Top of Data supplied

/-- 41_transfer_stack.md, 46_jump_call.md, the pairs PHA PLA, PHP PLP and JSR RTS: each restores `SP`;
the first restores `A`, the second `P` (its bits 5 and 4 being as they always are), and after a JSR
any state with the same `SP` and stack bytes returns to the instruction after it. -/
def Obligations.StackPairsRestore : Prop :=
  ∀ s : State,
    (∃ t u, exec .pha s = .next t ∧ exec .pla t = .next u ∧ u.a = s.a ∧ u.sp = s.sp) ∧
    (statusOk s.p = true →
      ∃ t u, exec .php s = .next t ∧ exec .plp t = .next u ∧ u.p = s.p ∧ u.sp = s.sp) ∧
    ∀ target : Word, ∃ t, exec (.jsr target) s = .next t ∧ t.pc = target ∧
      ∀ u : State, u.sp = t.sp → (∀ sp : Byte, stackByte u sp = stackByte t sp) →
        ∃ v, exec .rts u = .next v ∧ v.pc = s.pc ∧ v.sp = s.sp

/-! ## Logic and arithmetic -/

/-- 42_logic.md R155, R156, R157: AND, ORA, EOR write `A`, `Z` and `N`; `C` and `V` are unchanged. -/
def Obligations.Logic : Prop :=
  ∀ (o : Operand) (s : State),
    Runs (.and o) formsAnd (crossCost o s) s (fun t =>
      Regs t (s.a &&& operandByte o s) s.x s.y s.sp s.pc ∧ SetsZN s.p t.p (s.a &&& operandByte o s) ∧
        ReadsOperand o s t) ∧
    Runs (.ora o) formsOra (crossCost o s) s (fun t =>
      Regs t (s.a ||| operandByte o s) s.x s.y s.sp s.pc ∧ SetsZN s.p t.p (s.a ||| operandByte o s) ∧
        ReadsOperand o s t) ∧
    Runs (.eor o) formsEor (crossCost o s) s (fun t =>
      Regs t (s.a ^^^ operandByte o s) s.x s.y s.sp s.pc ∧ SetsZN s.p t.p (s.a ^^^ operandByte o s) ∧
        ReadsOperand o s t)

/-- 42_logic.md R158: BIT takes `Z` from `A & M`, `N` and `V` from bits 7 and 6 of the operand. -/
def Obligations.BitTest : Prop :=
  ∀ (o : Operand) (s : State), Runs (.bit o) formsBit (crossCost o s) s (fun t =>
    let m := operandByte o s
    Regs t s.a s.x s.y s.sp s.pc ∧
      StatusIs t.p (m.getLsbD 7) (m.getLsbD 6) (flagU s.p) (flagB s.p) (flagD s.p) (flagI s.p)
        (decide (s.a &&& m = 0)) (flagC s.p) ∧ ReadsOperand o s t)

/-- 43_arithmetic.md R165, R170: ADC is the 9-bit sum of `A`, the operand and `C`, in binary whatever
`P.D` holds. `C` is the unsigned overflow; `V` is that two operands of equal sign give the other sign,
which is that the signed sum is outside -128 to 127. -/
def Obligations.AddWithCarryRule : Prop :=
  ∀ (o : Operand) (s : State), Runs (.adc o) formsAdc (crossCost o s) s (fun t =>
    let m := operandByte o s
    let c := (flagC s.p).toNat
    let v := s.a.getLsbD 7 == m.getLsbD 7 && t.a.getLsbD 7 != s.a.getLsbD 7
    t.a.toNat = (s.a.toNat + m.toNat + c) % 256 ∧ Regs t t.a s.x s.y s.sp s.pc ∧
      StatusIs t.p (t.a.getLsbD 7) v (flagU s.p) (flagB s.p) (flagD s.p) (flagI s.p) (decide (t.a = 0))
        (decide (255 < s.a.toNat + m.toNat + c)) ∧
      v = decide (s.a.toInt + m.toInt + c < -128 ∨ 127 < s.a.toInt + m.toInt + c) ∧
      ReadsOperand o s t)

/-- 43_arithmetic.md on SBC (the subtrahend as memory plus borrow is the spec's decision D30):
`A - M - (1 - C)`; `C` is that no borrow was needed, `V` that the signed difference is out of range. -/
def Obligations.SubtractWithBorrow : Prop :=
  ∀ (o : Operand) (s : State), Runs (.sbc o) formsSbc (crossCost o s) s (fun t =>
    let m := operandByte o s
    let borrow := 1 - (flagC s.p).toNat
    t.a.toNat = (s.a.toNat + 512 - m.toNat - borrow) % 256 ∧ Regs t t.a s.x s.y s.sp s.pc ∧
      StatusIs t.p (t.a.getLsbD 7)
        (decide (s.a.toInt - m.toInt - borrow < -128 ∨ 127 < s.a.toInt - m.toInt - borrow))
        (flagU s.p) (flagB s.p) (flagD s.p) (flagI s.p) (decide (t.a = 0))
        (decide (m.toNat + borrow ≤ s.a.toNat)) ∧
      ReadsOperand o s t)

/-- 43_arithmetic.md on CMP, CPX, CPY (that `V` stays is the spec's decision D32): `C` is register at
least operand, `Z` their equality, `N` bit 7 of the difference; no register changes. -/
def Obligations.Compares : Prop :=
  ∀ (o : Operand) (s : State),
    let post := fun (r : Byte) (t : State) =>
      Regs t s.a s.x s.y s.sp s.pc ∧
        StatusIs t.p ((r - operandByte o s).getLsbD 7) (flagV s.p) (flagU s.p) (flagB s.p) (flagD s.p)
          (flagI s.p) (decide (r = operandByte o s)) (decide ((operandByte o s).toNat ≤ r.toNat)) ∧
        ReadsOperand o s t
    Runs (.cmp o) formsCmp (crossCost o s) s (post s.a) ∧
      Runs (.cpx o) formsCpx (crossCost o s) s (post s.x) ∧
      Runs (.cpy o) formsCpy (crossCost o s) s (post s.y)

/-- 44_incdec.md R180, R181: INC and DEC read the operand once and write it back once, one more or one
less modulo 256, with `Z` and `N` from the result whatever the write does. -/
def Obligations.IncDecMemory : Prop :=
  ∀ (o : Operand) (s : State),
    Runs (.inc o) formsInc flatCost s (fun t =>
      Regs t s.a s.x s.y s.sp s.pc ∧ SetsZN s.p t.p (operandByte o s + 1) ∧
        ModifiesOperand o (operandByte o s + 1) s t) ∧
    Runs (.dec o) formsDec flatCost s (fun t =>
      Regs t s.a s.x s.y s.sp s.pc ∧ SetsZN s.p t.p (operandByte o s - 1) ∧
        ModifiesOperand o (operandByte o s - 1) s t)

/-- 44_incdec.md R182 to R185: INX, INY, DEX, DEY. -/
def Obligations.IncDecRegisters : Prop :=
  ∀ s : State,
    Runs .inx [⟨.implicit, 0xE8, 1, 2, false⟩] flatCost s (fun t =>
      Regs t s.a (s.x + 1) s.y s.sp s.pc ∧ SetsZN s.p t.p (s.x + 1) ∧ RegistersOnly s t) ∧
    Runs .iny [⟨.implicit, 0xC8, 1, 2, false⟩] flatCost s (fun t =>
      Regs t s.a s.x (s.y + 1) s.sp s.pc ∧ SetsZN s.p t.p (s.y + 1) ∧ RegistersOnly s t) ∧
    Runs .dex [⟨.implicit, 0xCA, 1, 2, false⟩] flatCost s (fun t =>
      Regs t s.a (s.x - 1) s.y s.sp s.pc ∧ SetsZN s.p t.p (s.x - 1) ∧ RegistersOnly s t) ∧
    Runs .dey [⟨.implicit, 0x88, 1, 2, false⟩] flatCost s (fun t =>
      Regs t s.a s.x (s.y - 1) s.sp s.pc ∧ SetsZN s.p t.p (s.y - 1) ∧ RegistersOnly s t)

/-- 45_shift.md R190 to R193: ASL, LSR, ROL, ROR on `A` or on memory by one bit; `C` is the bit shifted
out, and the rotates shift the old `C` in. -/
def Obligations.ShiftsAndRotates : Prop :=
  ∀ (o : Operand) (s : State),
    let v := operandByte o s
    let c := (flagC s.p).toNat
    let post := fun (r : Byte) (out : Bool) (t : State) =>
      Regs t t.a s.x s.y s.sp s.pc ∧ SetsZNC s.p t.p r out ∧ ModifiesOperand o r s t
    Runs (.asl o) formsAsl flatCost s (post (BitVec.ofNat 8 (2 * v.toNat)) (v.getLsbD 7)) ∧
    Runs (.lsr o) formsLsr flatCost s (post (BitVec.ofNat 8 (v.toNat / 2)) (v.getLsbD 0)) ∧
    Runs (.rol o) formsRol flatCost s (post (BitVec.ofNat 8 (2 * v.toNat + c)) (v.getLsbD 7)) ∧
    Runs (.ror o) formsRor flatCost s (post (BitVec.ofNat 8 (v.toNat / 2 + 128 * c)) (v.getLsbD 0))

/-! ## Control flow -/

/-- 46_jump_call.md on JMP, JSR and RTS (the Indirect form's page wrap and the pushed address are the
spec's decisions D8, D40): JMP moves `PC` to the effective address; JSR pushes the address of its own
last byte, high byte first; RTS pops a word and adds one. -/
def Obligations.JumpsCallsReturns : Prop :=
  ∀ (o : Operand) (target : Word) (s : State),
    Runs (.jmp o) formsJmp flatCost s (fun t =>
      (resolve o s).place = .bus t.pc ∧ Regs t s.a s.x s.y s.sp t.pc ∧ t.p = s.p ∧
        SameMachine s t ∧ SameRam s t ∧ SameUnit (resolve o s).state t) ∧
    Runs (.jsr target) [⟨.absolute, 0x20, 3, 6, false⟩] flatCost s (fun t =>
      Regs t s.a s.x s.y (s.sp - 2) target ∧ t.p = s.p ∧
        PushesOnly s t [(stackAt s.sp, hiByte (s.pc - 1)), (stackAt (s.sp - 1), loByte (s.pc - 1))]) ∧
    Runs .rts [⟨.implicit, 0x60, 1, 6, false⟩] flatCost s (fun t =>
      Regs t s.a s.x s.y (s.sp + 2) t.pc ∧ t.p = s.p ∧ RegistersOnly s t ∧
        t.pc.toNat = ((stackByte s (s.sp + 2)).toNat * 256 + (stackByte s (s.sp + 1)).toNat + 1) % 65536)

Bottom of Data supplied
Top of Data supplied

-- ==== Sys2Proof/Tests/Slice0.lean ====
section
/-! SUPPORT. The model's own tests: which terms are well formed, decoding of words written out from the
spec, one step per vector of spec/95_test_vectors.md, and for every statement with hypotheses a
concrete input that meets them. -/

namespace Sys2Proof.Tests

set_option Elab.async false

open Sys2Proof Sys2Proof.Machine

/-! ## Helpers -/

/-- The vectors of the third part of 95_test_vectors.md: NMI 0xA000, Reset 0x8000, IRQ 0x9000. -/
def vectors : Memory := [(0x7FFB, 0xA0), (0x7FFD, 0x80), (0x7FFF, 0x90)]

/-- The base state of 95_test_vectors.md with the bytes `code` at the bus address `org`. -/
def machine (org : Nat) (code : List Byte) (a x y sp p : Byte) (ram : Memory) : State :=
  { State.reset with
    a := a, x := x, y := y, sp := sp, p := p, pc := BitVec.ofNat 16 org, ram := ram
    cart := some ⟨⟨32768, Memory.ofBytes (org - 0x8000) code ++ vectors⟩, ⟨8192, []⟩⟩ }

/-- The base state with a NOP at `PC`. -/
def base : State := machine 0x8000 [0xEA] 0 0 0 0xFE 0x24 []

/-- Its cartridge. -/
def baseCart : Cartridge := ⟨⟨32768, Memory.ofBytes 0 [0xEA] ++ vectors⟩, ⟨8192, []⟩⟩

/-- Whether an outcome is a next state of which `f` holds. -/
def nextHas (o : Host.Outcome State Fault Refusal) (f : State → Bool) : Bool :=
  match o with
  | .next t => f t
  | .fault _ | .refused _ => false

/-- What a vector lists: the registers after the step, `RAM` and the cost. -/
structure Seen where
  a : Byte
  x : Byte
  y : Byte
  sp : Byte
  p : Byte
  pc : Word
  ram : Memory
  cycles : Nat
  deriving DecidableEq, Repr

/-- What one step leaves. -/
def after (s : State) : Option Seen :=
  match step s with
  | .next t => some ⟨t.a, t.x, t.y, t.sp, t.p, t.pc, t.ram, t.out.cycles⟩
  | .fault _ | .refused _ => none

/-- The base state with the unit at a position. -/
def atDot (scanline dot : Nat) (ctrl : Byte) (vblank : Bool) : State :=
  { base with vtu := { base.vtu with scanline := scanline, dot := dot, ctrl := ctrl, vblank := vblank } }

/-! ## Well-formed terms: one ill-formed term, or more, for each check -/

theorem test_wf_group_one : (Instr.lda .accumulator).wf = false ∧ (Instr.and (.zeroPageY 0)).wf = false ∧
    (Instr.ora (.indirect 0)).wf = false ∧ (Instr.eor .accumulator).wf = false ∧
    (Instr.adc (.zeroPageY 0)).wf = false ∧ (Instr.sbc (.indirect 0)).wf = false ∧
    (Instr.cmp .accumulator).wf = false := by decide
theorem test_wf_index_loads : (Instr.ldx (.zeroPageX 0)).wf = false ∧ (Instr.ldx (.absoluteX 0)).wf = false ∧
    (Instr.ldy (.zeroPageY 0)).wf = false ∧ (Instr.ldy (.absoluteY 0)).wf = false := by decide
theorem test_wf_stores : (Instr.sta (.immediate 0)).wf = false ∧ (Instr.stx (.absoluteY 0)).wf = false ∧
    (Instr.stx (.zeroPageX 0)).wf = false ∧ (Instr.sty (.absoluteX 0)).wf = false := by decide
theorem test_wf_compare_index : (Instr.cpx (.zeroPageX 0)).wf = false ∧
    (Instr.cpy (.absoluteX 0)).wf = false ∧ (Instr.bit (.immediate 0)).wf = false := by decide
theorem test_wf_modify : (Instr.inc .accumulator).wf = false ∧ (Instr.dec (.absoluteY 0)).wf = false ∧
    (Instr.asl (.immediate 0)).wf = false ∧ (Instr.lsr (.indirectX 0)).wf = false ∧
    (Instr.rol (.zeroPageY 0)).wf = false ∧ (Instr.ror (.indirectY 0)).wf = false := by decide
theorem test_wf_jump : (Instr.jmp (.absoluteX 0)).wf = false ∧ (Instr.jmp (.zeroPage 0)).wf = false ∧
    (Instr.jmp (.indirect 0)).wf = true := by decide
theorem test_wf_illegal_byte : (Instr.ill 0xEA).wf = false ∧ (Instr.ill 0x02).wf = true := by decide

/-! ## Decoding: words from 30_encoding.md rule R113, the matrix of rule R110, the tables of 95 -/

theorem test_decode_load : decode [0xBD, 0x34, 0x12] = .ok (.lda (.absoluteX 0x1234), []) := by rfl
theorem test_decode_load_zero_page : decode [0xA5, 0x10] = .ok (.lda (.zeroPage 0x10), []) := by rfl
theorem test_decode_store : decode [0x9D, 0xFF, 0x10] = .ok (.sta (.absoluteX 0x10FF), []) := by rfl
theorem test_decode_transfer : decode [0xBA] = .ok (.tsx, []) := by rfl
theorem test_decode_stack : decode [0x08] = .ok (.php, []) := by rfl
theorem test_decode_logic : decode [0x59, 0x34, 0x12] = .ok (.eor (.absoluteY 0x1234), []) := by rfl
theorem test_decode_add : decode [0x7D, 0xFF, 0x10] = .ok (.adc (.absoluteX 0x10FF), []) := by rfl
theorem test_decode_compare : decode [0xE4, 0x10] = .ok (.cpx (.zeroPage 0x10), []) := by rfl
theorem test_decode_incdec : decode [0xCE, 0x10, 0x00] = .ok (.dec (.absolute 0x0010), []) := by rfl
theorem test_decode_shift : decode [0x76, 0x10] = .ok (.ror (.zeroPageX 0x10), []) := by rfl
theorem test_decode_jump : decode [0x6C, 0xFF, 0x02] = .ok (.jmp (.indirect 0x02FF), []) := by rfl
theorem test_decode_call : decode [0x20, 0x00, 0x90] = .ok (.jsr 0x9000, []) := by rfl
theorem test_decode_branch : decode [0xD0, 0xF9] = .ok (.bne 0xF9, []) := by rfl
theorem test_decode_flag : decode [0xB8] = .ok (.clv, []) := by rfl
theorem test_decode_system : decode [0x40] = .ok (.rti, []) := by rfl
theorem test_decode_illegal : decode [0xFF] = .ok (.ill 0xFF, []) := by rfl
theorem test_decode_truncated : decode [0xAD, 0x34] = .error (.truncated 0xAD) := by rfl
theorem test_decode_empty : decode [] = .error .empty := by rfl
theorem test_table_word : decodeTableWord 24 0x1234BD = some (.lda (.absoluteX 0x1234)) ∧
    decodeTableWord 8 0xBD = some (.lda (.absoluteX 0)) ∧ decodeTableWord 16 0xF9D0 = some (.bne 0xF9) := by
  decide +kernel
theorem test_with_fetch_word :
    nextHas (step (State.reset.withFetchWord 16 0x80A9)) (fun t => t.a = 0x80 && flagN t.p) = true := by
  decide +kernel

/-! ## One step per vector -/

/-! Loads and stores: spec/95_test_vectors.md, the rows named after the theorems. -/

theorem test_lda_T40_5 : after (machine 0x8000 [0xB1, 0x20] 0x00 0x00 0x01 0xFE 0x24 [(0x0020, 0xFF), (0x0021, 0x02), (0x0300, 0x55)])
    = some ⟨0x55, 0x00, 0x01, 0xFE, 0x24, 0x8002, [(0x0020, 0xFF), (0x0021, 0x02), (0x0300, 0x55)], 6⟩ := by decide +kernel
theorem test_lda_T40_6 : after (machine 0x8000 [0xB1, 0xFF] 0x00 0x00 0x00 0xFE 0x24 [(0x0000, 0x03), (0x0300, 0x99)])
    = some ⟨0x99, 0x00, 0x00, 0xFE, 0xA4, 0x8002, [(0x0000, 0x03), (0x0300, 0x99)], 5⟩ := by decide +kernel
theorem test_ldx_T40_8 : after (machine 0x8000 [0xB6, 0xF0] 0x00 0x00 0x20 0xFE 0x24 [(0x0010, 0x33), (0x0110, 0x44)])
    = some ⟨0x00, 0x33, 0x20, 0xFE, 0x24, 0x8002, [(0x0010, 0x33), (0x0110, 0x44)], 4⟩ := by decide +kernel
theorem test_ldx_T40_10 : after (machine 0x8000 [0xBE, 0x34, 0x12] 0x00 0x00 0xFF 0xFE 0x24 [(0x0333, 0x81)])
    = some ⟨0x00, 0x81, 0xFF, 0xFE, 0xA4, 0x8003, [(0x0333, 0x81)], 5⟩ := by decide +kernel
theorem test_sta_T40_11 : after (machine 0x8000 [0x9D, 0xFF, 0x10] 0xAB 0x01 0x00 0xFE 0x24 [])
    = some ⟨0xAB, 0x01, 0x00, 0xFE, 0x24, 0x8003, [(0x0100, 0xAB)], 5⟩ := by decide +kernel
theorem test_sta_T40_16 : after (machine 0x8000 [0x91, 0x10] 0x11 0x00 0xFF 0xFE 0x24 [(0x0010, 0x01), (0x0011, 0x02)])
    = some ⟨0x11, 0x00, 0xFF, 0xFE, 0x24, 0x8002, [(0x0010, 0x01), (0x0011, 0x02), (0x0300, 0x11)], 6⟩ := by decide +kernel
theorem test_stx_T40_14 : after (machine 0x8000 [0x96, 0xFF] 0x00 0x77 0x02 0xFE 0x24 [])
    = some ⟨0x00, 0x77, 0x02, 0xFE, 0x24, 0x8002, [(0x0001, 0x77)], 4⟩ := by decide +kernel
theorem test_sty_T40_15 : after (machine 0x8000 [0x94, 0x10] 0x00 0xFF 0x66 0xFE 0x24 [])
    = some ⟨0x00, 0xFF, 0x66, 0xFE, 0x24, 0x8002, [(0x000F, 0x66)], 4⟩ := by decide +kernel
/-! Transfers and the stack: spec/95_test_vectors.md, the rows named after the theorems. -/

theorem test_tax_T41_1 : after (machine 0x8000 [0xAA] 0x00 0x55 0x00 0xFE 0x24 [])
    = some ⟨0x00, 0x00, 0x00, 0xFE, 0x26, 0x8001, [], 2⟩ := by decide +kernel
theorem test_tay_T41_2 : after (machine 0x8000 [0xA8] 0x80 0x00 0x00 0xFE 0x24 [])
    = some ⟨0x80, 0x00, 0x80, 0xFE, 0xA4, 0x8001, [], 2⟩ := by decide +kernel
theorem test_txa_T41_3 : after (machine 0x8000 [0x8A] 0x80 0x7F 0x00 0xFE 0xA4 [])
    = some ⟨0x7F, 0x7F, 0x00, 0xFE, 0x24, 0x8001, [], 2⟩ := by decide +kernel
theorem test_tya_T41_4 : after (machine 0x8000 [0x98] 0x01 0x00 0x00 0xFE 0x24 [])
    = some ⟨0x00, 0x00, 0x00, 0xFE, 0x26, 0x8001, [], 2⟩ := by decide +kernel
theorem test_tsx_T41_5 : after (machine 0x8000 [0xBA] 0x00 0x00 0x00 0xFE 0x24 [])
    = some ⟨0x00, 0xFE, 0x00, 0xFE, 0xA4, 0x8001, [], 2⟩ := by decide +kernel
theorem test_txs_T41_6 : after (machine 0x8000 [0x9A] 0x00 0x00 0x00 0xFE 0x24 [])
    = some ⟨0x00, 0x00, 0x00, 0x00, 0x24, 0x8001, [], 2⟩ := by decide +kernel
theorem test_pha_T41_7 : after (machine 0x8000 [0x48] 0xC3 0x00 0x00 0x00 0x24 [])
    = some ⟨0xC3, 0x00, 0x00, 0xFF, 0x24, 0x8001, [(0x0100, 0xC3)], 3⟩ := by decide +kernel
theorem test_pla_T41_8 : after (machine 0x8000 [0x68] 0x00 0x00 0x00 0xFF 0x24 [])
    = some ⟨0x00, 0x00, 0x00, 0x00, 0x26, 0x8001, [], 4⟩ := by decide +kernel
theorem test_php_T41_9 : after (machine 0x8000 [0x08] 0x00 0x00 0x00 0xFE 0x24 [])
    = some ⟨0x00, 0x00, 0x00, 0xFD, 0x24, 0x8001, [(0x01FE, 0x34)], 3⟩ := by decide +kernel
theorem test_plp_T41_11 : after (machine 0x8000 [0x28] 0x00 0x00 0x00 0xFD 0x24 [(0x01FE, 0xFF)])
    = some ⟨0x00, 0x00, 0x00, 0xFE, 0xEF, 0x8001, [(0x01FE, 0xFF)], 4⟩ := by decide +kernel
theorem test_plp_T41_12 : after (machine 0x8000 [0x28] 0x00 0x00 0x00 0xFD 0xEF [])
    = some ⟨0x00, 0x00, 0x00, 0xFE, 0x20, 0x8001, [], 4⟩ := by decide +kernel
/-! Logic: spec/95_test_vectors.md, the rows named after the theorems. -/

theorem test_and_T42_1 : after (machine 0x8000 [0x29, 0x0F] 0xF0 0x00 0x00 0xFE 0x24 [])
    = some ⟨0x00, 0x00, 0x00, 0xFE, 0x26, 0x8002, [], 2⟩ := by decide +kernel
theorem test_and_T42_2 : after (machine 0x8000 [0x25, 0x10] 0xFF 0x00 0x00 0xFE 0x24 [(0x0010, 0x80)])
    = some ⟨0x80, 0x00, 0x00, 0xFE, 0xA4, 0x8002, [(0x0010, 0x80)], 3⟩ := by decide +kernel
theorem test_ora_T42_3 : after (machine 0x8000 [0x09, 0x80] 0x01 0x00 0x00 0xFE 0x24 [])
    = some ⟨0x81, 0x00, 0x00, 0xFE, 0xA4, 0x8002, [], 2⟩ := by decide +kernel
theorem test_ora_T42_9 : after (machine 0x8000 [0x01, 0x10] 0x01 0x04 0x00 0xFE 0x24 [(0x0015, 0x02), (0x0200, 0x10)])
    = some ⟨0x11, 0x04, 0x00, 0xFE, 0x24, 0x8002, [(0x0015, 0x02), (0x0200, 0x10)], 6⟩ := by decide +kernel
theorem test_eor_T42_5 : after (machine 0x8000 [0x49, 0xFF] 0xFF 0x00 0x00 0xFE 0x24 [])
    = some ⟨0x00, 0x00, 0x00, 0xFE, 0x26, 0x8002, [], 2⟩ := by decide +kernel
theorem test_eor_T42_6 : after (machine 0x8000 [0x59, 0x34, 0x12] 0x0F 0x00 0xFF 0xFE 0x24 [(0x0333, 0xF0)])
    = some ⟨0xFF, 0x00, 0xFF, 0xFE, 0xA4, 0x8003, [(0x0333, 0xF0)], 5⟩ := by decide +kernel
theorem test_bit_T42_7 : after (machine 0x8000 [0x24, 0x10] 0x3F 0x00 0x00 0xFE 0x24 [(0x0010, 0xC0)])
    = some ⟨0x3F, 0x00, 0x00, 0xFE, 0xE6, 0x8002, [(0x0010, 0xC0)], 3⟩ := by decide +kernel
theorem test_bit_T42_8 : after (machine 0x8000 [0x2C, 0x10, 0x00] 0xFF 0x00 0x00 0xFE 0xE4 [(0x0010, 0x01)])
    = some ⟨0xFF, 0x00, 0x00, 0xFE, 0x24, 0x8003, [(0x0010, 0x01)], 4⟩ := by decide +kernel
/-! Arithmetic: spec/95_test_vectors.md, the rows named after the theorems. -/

Bottom of Data supplied

> _Exercise directions_: Starting at the line above that holds "0xFF)], 4⟩ := by decide +kernel" and ending at the line that holds "0xF0)], 5⟩ := by decide +kernel", transcribe each line exactly and include no other lines.

> _Response below_:
    = some ⟨0x00, 0x00, 0x00, 0xFE, 0xEF, 0x8001, [(0x01FE, 0xFF)], 4⟩ := by decide +kernel
theorem test_plp_T41_12 : after (machine 0x8000 [0x28] 0x00 0x00 0x00 0xFD 0xEF [])
    = some ⟨0x00, 0x00, 0x00, 0xFE, 0x20, 0x8001, [], 4⟩ := by decide +kernel
/-! Logic: spec/95_test_vectors.md, the rows named after the theorems. -/

theorem test_and_T42_1 : after (machine 0x8000 [0x29, 0x0F] 0xF0 0x00 0x00 0xFE 0x24 [])
    = some ⟨0x00, 0x00, 0x00, 0xFE, 0x26, 0x8002, [], 2⟩ := by decide +kernel
theorem test_and_T42_2 : after (machine 0x8000 [0x25, 0x10] 0xFF 0x00 0x00 0xFE 0x24 [(0x0010, 0x80)])
    = some ⟨0x80, 0x00, 0x00, 0xFE, 0xA4, 0x8002, [(0x0010, 0x80)], 3⟩ := by decide +kernel
theorem test_ora_T42_3 : after (machine 0x8000 [0x09, 0x80] 0x01 0x00 0x00 0xFE 0x24 [])
    = some ⟨0x81, 0x00, 0x00, 0xFE, 0xA4, 0x8002, [], 2⟩ := by decide +kernel
theorem test_ora_T42_9 : after (machine 0x8000 [0x01, 0x10] 0x01 0x04 0x00 0xFE 0x24 [(0x0015, 0x02), (0x0200, 0x10)])
    = some ⟨0x11, 0x04, 0x00, 0xFE, 0x24, 0x8002, [(0x0015, 0x02), (0x0200, 0x10)], 6⟩ := by decide +kernel
theorem test_eor_T42_5 : after (machine 0x8000 [0x49, 0xFF] 0xFF 0x00 0x00 0xFE 0x24 [])
    = some ⟨0x00, 0x00, 0x00, 0xFE, 0x26, 0x8002, [], 2⟩ := by decide +kernel
theorem test_eor_T42_6 : after (machine 0x8000 [0x59, 0x34, 0x12] 0x0F 0x00 0xFF 0xFE 0x24 [(0x0333, 0xF0)])
    = some ⟨0xFF, 0x00, 0xFF, 0xFE, 0xA4, 0x8003, [(0x0333, 0xF0)], 5⟩ := by decide +kernel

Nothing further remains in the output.